**Your objective:** What is needed is an exact copy of the lines in the listing below, from the one with "4096 = l.rxSeq.toNat" up to and including the one with "32768 ≤ w →", with no other lines.

**Dataset:**
/-- A control message of a link can go at once, and nothing else waits for its place (R320, R324, R418). -/
structure ControlGoes (s : State) (d : Die) : Prop where
  empty : (linkAt s d).ctlq = [] ∧ (linkAt s d).txq = []
  window : (linkAt s d).replay.length < 1024
  awake : (getPow s d.val).linkIdle = false

/-- What a flit that arrives must be to be accepted (R319, R320). -/
def FlitGood (l : LinkSt) (flit : List Byte) (decoded : Bool) : Prop :=
  decoded = true ∧ leAt flit 252 4 = crc32c (slice flit 0 252) ∧ leAt flit 0 2 / 4096 ≤ 2
    ∧ leAt flit 0 2 % 4096 = l.rxSeq.toNat

/-- The packet waits, last, on the link that leads to a module (R335). -/
def QueuedFor (s t : State) (d m opc : Nat) (p : TPkt) : Prop :=
  ∃ r, routeRow s d m = some r ∧ (getLink t (6 * r + d % 6)).txq = (getLink s (6 * r + d % 6)).txq ++ [(opc, p)]

/-- The link that leads from a die to a module is neither UP nor negotiating, so that what is queued for it stays there; the way
to it along the column is open. -/
def LinkWaits (s : State) (d m : Nat) : Prop :=
  ∃ r, routeRow s d m = some r ∧ lkState s (6 * r + d % 6) ≠ 2 ∧ lkState s (6 * r + d % 6) ≠ 3
    ∧ routeDown s d (6 * r + d % 6) = false

/-- The answer to a request, as its home sends it (R325, R326). -/
def homeAnswer (s : State) (home : Nat) (p : TPkt) (status : Nat) (data : List Byte) : TPkt :=
  { hop := 0, epoch := BitVec.ofNat 8 (rf s (linkBlk home) LK_EPOCH_EPOCH), len := BitVec.ofNat 9 data.length, tag := p.tag
    addr := 0, smod := p.smod, sdie := p.sdie, sunit := p.sunit, status := BitVec.ofNat 8 status, data := data }

/-- The partner that a link's negotiation found is the one that a topology map names, in the same column (R331, R334). -/
def WiredAs (s : State) (t : List Byte) (d : Nat) : Prop :=
  rf s (linkBlk d) LK_PARTNER_COL = d % 6
    ∧ ∀ w, w = leAt t (64 + 16 * Config.position + 2 * (d / 6)) 2 → Config.position < leAt t 2 2 → 32768 ≤ w →
      rf s (linkBlk d) LK_PARTNER_POS = w % 1024 ∧ rf s (linkBlk d) LK_PARTNER_ROW = w / 1024 % 8

/-! Packets on their paths. -/

/-- A path with nothing to do. -/
def PathIdle (s : State) (p : Nat) : Prop :=
  (getPath s p).current = none ∧ (getPath s p).accepted = [] ∧ (getPath s p).replies = []

/-- A packet's version is served (R395). -/
def VersionServed (s : State) (k : Pkt) : Prop := (versions s).1 ≤ k.version.toNat ∧ k.version.toNat ≤ (versions s).2

/-- The sequence state that a path keeps of a packet's sender (R394, R408). -/
def seqOf (s : State) (p : Nat) (k : Pkt) : Option SeqSt := (getPath s p).seqs.find? fun x => x.sender == seqKey p k.sender

/-- The sequence number of a packet is the next one, or its path keeps no state of its sender (R394). -/
def InSequence (s : State) (p : Nat) (k : Pkt) : Prop := ∀ x ∈ seqOf s p k, k.seq = x.seq + 1

/-- No path but one has a packet ready to be taken up (R396). -/
def OthersQuiet (s : State) (p : Nat) : Prop := ∀ q, q < 18 → q ≠ p → pathReady s q = false

/-- A packet in sequence that passes every check of its header waits to execute on its path (R394, R472). -/
def TakenUp (s t : State) (p : Nat) (k : Pkt) : Prop :=
  (getPath t p).current = some k ∧ (getPath t p).accepted = []
    ∧ seqOf t p k = some ⟨seqKey p k.sender, k.seq, none⟩ ∧ ∀ q, q ≠ p → getPath t q = getPath s q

**Response:**
    ∧ leAt flit 0 2 % 4096 = l.rxSeq.toNat

/-- The packet waits, last, on the link that leads to a module (R335). -/
def QueuedFor (s t : State) (d m opc : Nat) (p : TPkt) : Prop :=
  ∃ r, routeRow s d m = some r ∧ (getLink t (6 * r + d % 6)).txq = (getLink s (6 * r + d % 6)).txq ++ [(opc, p)]

/-- The link that leads from a die to a module is neither UP nor negotiating, so that what is queued for it stays there; the way
to it along the column is open. -/
def LinkWaits (s : State) (d m : Nat) : Prop :=
  ∃ r, routeRow s d m = some r ∧ lkState s (6 * r + d % 6) ≠ 2 ∧ lkState s (6 * r + d % 6) ≠ 3
    ∧ routeDown s d (6 * r + d % 6) = false

/-- The answer to a request, as its home sends it (R325, R326). -/
def homeAnswer (s : State) (home : Nat) (p : TPkt) (status : Nat) (data : List Byte) : TPkt :=
  { hop := 0, epoch := BitVec.ofNat 8 (rf s (linkBlk home) LK_EPOCH_EPOCH), len := BitVec.ofNat 9 data.length, tag := p.tag
    addr := 0, smod := p.smod, sdie := p.sdie, sunit := p.sunit, status := BitVec.ofNat 8 status, data := data }

/-- The partner that a link's negotiation found is the one that a topology map names, in the same column (R331, R334). -/
def WiredAs (s : State) (t : List Byte) (d : Nat) : Prop :=
  rf s (linkBlk d) LK_PARTNER_COL = d % 6
    ∧ ∀ w, w = leAt t (64 + 16 * Config.position + 2 * (d / 6)) 2 → Config.position < leAt t 2 2 → 32768 ≤ w →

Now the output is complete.